D. Create a Cloud Dataflow pipeline using BigQueryIO to read predictions for all users from the query. Write the results to Cloud Bigtable using BigtableIO. Grant the Bigtable Reader role to the application service account so that the application can read predictions for individual users from Cloud Bigtable.



Question # 8

You work for a global shipping company. You want to train a model on 40 TB of data to predict which ships in each geographic region are likely to cause delivery delays on any given day. The model will be based on multiple attributes collected from multiple sources. Telemetry data, including location in GeoJSON format, will be pulled from each ship and loaded every hour. You want to have a dashboard that shows how many and which ships are likely to cause delays within a region. You want to use a storage solution that has native functionality for prediction and geospatial processing. Which storage solution should you use?

A. BigQuery
B. Cloud Bigtable
C. Cloud Datastore
D. Cloud SQL for PostgreSQL



Question # 9

You are designing a data processing pipeline. The pipeline must be able to scale automatically as load increases. Messages must be processed at least once, and must be ordered within windows of 1 hour. How should you design the solution? 

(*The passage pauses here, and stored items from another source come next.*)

-- ==== Sys2Proof/Machine/Core.lean ====
section
/-! DEFINITION. The machine as the host's interface takes it. -/

def Sys2Proof.core : Host.Core :=
  { State := Sys2Proof.Machine.State
    Fault := Sys2Proof.Machine.Fault
    Refusal := Sys2Proof.Machine.Refusal
    step := Sys2Proof.Machine.step
    reset := Sys2Proof.Machine.State.reset }
end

A. Use Apache Kafka for message ingestion and use Cloud Dataproc for streaming analysis.
B. Use Apache Kafka for message ingestion and use Cloud Dataflow for streaming analysis.
C. Use Cloud Pub/Sub for message ingestion and Cloud Dataproc for streaming analysis.
D. Use Cloud Pub/Sub for message ingestion and Cloud Dataflow for streaming analysis.



Question # 10

You are designing storage for 20 TB of text files as part of deploying a data pipeline on Google Cloud. Your input data is in CSV format. You want to minimize the cost of querying aggregate values for multiple users who will query the data in Cloud Storage with multiple engines. Which storage service and schema design should you use?

A. Use Cloud Bigtable for storage. Install the HBase shell on a Compute Engine instance to query the Cloud Bigtable data.
B. Use Cloud Bigtable for storage. Link as permanent tables in BigQuery for query.
C. Use Cloud Storage for storage. Link as permanent tables in BigQuery for query.
D. Use Cloud Storage for storage. Link as temporary tables in BigQuery for query.